# NW Houston, TX



## Mark Chance (Jul 6, 2002)

Update as of 5 July: We're currently way full up on players.


----------



## Mark Chance (Jun 23, 2004)

Things go *bump!* in the night.


----------



## Pyske (Jun 28, 2004)

Responded by e-mail.


----------



## Mark Chance (Jul 9, 2004)

"Watch your head, Skipper!"

*bump!*

"Thanks, Gilligan!"


----------



## Rab-Ka-La (Jul 10, 2004)

Have you tried the Greater Houston Gamer Locus? I think its at www.owlcon.com/gamerlocus . Also try gamer databases like www.accessdenied.net , www.rpgregisrtry.com , or the new ones like www.thegamerconnection.com and www.xsorbit2.com/users/rpggroupfinder .  There are also some groups on Yahoo to check out when looking for players.


----------



## Mark Chance (Jul 10, 2004)

Rab-Ka-La said:
			
		

> Have you tried the Greater Houston Gamer Locus? I think its at www.owlcon.com/gamerlocus . Also try gamer databases like www.accessdenied.net , www.rpgregisrtry.com , or the new ones like www.thegamerconnection.com and www.xsorbit2.com/users/rpggroupfinder .  There are also some groups on Yahoo to check out when looking for players.

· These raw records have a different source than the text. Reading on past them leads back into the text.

/-- The job's inputs may be placed: the gate of its context is open, no earlier job of its plan waits with inputs, and the plan's step in
progress has read its own (with output comparison, has been compared). -/
def State.mayPlace (s : State) (j : Nat) : Bool :=
  let jb := s.job j
  let p := s.plan jb.plan
  !s.gateShut jb.fn
    && !(s.jobs.any fun e => e.1 < j && e.2.plan = jb.plan && e.2.opc = 1 && (e.2.st = 2 || (e.2.st = 1 && e.2.taken)))
    && (if s.outCmp p then !(s.jobs.any fun e => e.2.plan = jb.plan && (e.2.st = 3 || (e.2.st = 4 && !e.2.compared)))
        else (s.inIslands p).all fun i => s.inputsRead jb.plan i)

/-- Write input bytes from an offset of the input rows, on every input island. R671: a foreign line ends the job. -/
def State.placeRows (s : State) (j off : Nat) (bs : List Byte) : State :=
  let jb := s.job j
  let p := s.plan jb.plan
  let (s, bad) := (s.inIslands p).foldl (fun (x : State × Bool) isl =>
    let (s, f) := x.1.writeBytes isl p.ctx (64 * p.f 18 2 + off) bs false
    (s.noteForeign isl p.ctx f, x.2 || !f.isEmpty)) (s, false)
  if bad then s.endJob j 13 else s

/-- R742: an input block that fails its check word. -/
def State.dataCheck (s : State) (j : Nat) : State :=
  ((s.incSat Reg.HIF_DATA_CHK_CNT 1).raiseC 10 0 Ev.HIF_DATA_CHECK none (s.job j).fn).endJob j 5

/-- INPUT_BLOCK_ARRIVAL: the next 4 KiB block of a job's input, with its check word; `ok`: the read succeeds, without a poisoned TLP. -/
def execInputBlockArrival (j : Nat) (data : List Byte) (word : Word) (ok : Bool) (s : State) : Host.Outcome State Fault Refusal :=
  .next <|
    let jb := s.job j
    if jb.st != 1 || !jb.taken || jb.opc != 1 || jb.fast || !(jb.inMode = 0 || jb.inMode = 2) || !(if jb.inMode = 0 then s.mayPlace j else !s.gateShut jb.fn) then s
    else
      let n := min 4096 (jb.inLen - jb.got)
      let b := padTo n data
      if !ok then (s.dmaErr jb.fn).endJob j 10
      else if blockWord b != word then s.dataCheck j
      else
        let s := if jb.inMode = 0 then s.placeRows j jb.got b else s.putWindow jb.fn (jb.arg + jb.got / 4096) b
        let jb := s.job j
        if jb.st != 1 then s
        else
          let got := jb.got + n
          s.setJob j { jb with got := got, st := if got = jb.inLen then 2 else 1, inTick := s.now }

/-! ## The fast lane (R749 to R754, R773, R774) -/

/-- The landing buffer of a queue. -/
def State.landOf (s : State) (f q : Nat) : Option (Nat × Landing) := s.landing.find? fun e => e.2.bound && e.2.fn = f && e.2.queue = q

/-- Store a landing buffer. -/
def State.setLand (s : State) (isl : Nat) (l : Landing) : State := { s with landing := Store.put (fun _ => {}) s.landing isl l }

/-- PUSH_PAYLOAD_WRITE: bytes at an offset of the payload area of a push window. -/
def execPushPayloadWrite (f : Ctx) (q : Fin 16) (off : Fin 4096) (bytes : List Byte) (s : State) : Host.Outcome State Fault Refusal :=
  .next <|
    match s.landOf f q with
    | none => s
    | some (isl, l) =>
      if !s.getB Reg.HIF_CTL 0 || s.shut f || l.job != 0 then s
      else
        let m := (List.range bytes.length).foldl (fun (m : Store Nat) (i : Nat) =>
          if off.val + i < 4096 then Store.put flagZero m (off.val + i) (bytes.getD i 0).toNat else m) l.bytes
        s.setLand isl { l with bytes := m }

/-- The first `n` bytes of a landing buffer. -/
def Landing.data (l : Landing) (n : Nat) : List Byte := tabulate n fun i => BitVec.ofNat 8 (Store.get flagZero l.bytes i)

/-- R754: a push is discarded because the buffer holds an uncommitted payload. -/
def State.fastBusy (s : State) (f : Nat) : State := s.raiseC 10 0 Ev.HIF_FAST_BUSY none f

/-- FAST_ENTRY: the 64-byte entry of a push window. -/
def execFastEntry (f : Ctx) (q : Fin 16) (bytes : List Byte) (s : State) : Host.Outcome State Fault Refusal :=
  .next <|
    let x := s.qp f q
    if !s.getB Reg.HIF_CTL 0 || !x.enabled || !x.fast || x.draining || s.shut f then s
    else match s.slot f q with
      | none => s.fastBusy f
      | some (s, ovf) =>
        let b := padTo 64 bytes
        let (j, s) := s.newJob { parseEntry f q (s.qp f q).head ovf b with fast := true, taken := true }
        let jb := s.job j
        if !entryOk b then s.entryCheck j
        else match s.landOf f q with
          | none => s.endJob j 8
          | some (isl, l) =>
            if l.job != 0 then (s.fastBusy f).endJob j 14
            else
              let drop := s.setLand isl { l with bytes := [] }
              let d := l.data jb.inLen
              if jb.opc != 1 then drop.endJob j 12
              else if jb.plan != x.planH || !s.ownPlan j then drop.endJob j 8
              else if jb.inMode != 0 || 4096 < jb.inLen || s.badShape jb (s.plan jb.plan) then drop.endJob j 7
              else if (blockWord d).toNat != jb.arg then drop.dataCheck j
              else s.setLand isl { l with job := j }

/-- FAST_COMMIT: once earlier readers have acknowledged and the gate admits, the buffer is copied and the origin is bound under R743. -/
def execFastCommit (isl : Isl) (s : State) : Host.Outcome State Fault Refusal :=
  .next <|
    let l := Store.get (fun _ => ({} : Landing)) s.landing isl
    let jb := s.job l.job
    if l.job = 0 || jb.st != 1 then s
    else if !s.mayPlace l.job then
      if l.waited then s else (s.setLand isl { l with waited := true }).incSat Reg.HIF_FL_WAIT_CNT 1
    else
      let d := l.data jb.inLen
      let s := (s.setLand isl { l with bytes := [], job := 0, waited := false }).placeRows l.job 0 d
      let jb := s.job l.job
      if jb.st != 1 then s else s.setJob l.job { jb with st := 2, inTick := s.now, payload := d, got := jb.inLen }

/-! ## Results (R744 to R748, R841, R846) -/

/-- RSTAT of a result row: that of its tail, whose place is that of the last ticket that writes the row; else the row's last line. -/
def State.rowStat (s : State) (p : Plan) (isl line pitch : Nat) : Nat :=
  let ems := (s.emissions p isl).filterMap fun e =>
    let t := s.mkTicket 0 0 isl e 0
    let t := if 1024 ≤ e.desc then t else
      let d := parseDesc (s.descBytes p isl e.desc)
      { t with rop := s.ropBytes p isl d.rop, fmt := d.fmt, extent := d.extent, mvmMode := d.mode }
    ((s.writes (isl * 256) { t with ctx := p.ctx }).find? fun w => w.1 = isl && w.2.1 = line).map fun w => (e.t, w.2.2)
  let n := (ems.foldl (fun (b : Nat × Nat) e => if b.1 ≤ e.1 then e else b) (0, pitch)).2
  leAt (s.readLine isl p.ctx (line + min n pitch - 1)).bytes 4 2

/-- R279: RSTAT of a result: the OR over its rows. -/
def State.resultStat (s : State) (p : Plan) (isl : Nat) : Nat :=
  (List.range (p.f 26 2)).foldl (fun a i => a ||| s.rowStat p isl (p.f 24 2 + i * p.f 28 2) (p.f 28 2)) 0

/-- The check array of a result (R740). -/
def checkArray (b : List Byte) : List Byte :=
  let w := (List.range ((b.length + 4095) / 4096)).flatMap fun i => leBytes (blockWord ((b.drop (4096 * i)).take 4096)).toNat 4
  w ++ List.replicate ((64 - w.length % 64) % 64) 0

/-- The data of a result: bytes, faults, poison. -/
def State.resultData (s : State) (jb : Job) (p : Plan) : BasinRead :=
  if jb.outMode = 0 then s.readLines jb.outIsl p.ctx (p.f 24 2) p.outLines
  else
    let blk (i : Nat) := s.winBlock jb.fn (jb.arg2 + i)
    let n := (jb.outLen + 4095) / 4096
    ⟨((List.range n).flatMap fun i => (blk i).elim (List.replicate 4096 0) fun b => s.hbBytes b 0 4096).take jb.outLen, [],
     (List.range n).any fun i => (blk i).elim false fun b => (List.range 64).any fun l => 4096 * i + 64 * l < jb.outLen && s.hbBad b l⟩

/-- RESULT_BLOCK_WRITE: after a step that did not fail, its result block is written. `wordOk`: the page words verify on egress (R841);
`linkOk`: the link takes the write (R767). -/
def execResultBlockWrite (j : Nat) (wordOk linkOk : Bool) (s : State) : Host.Outcome State Fault Refusal :=
  .next <|
    let jb := s.job j
    let p := s.plan jb.plan
    if jb.st != 4 || jb.failed || (s.outCmp p && !jb.compared) then s
    else
      let r := s.resultData jb p
      if !r.faults.isEmpty then (s.noteForeign jb.outIsl jb.fn r.faults).endJob j 13
      else if !wordOk then ((s.incSat (Reg.ISL_CHK_FAIL_CNT jb.outIsl) 1).raiseC 3 jb.outIsl Ev.ISL_CHK_FAIL none jb.fn).endJob j 13
      else if !linkOk then (s.dmaErr jb.fn).endJob j 10
      else
        let st := if jb.outMode = 0 then s.resultStat p jb.outIsl else 0
        let x := s.qp jb.fn jb.queue
        let jb := { jb with gen := x.gen + 1, rstat := st, poisoned := r.poison }
        let s := (s.setQp jb.fn jb.queue { x with gen := x.gen + 1 }).setJob j jb
        let s := if jb.silent then s
          else s.emit (.hostWrite jb.fn jb.outAddr
            (headLineOf jb jb.outLen st (jb.origin + jb.slip) ++ r.bytes ++ List.replicate ((64 - r.bytes.length % 64) % 64) 0
              ++ checkArray r.bytes ++ tailLineOf jb.gen) r.poison)
        s.endJob j (if r.poison then 6 else 0)

/-! ## Completions (R724, R736 to R739, R757, R758) -/

/-- R736: an entry's bytes 0 to 27, but for PHASE and SPILLED; one byte more tells that the entry asks for a signal. -/
def Job.entryBytes (jb : Job) : List Byte :=
  let run := jb.opc = 1 && jb.step != 0
  let pay := if jb.opc = 2 then padTo 16 jb.payload
    else if run then leBytes jb.gen 8 ++ [BitVec.ofNat 8 jb.slips, 0, 0, 0] ++ leBytes jb.endTick 4 else List.replicate 16 0
  padTo 28 (leBytes jb.cid 2 ++ leBytes (jb.sqhd % 4096) 2 ++ [BitVec.ofNat 8 jb.status, 0] ++ leBytes jb.rstat 2
    ++ leBytes (if run then jb.origin + jb.slip else 0) 4 ++ pay)

/-- The next completion of a job's queue is this job's (R739). -/
def State.nextEnd (s : State) (j : Nat) : Bool :=
  let jb := s.job j
  (s.ends.find? fun i => (s.job i).fn = jb.fn && (s.job i).queue = jb.queue) = some j

/-- A CQ entry is free for a job that ends: the one it reserved, or another (R757). -/
def State.entryFree (s : State) (j : Nat) : Bool :=
  let jb := s.job j
  let x := s.qp jb.fn jb.queue
  !jb.slotOvf || (x.cqFree && x.spilled.isEmpty)

/-- The job is over. -/
def State.finishJob (s : State) (j : Nat) : State :=
  let jb := s.job j
  let s := { s.setJob j {} with ends := s.ends.filter (· != j) }
  (s.add64 Reg.HIF_JOBS_LO Reg.HIF_JOBS_HI 1).checkDrain jb.fn jb.queue

/-- Add a completion to the overflow reserve. -/
def State.spill (s : State) (f q : Nat) (e : List Byte) : State :=
  let x := s.qp f q
  let s := s.setQp f q { x with spilled := x.spilled ++ [e] }
  let o := s.ov f
  let s := s.setOv f { o with used := o.used + 1, spillLogged := true }
  if o.spillLogged then s else s.raiseC 10 0 Ev.HIF_OVF_SPILL none f

/-- COMPLETION_WRITE: the completion of an ended job goes to its CQ; where older ones of the queue are spilled, the oldest takes the entry and this one its
slot (R758). A job whose completion is discarded (R769, R771) just leaves. -/
def execCompletionWrite (j : Nat) (s : State) : Host.Outcome State Fault Refusal :=
  .next <|
    let jb := s.job j
    if jb.st != 5 || !s.nextEnd j then s
    else if jb.silent || !(s.qp jb.fn jb.queue).enabled then { s.setJob j {} with ends := s.ends.filter (· != j) }.checkDrain jb.fn jb.queue
    else if !s.entryFree j then s
    else
      let e := jb.entryBytes
      let x := s.qp jb.fn jb.queue
      let s := if jb.slotOvf then (s.setOv jb.fn { s.ov jb.fn with rsv := (s.ov jb.fn).rsv - 1 }).easeOvf jb.fn
        else s.setQp jb.fn jb.queue { x with cqRsv := x.cqRsv - 1 }
      let s := match x.spilled with
        | [] => (s.writeCq jb.fn jb.queue e false).irqOf jb.fn jb.queue jb.irq
        | o :: os =>
          let y := s.qp jb.fn jb.queue
          let s := s.setQp jb.fn jb.queue { y with spilled := os ++ [if jb.irq then e ++ [1] else e] }
          (s.writeCq jb.fn jb.queue (o.take 28) true).irqOf jb.fn jb.queue (o.length = 29)
      s.finishJob j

I'm on one Yahoo group. I didn't know about the GHGL. Thanks. I've tried the two olders ones you mentioned before. Never amounted to much. I will give GHGL a try.

Thanks!


----------



## The Halfling (Jul 13, 2004)

Mark Chance said:
			
		

> I'm on one Yahoo group. I didn't know about the GHGL. Thanks. I've tried the two olders ones you mentioned before. Never amounted to much. I will give GHGL a try.
> 
> Thanks!




Placed a reply on the GHGL...

Brian-


----------



## Mark Chance (May 7, 2005)

Do the...

*bump!*


----------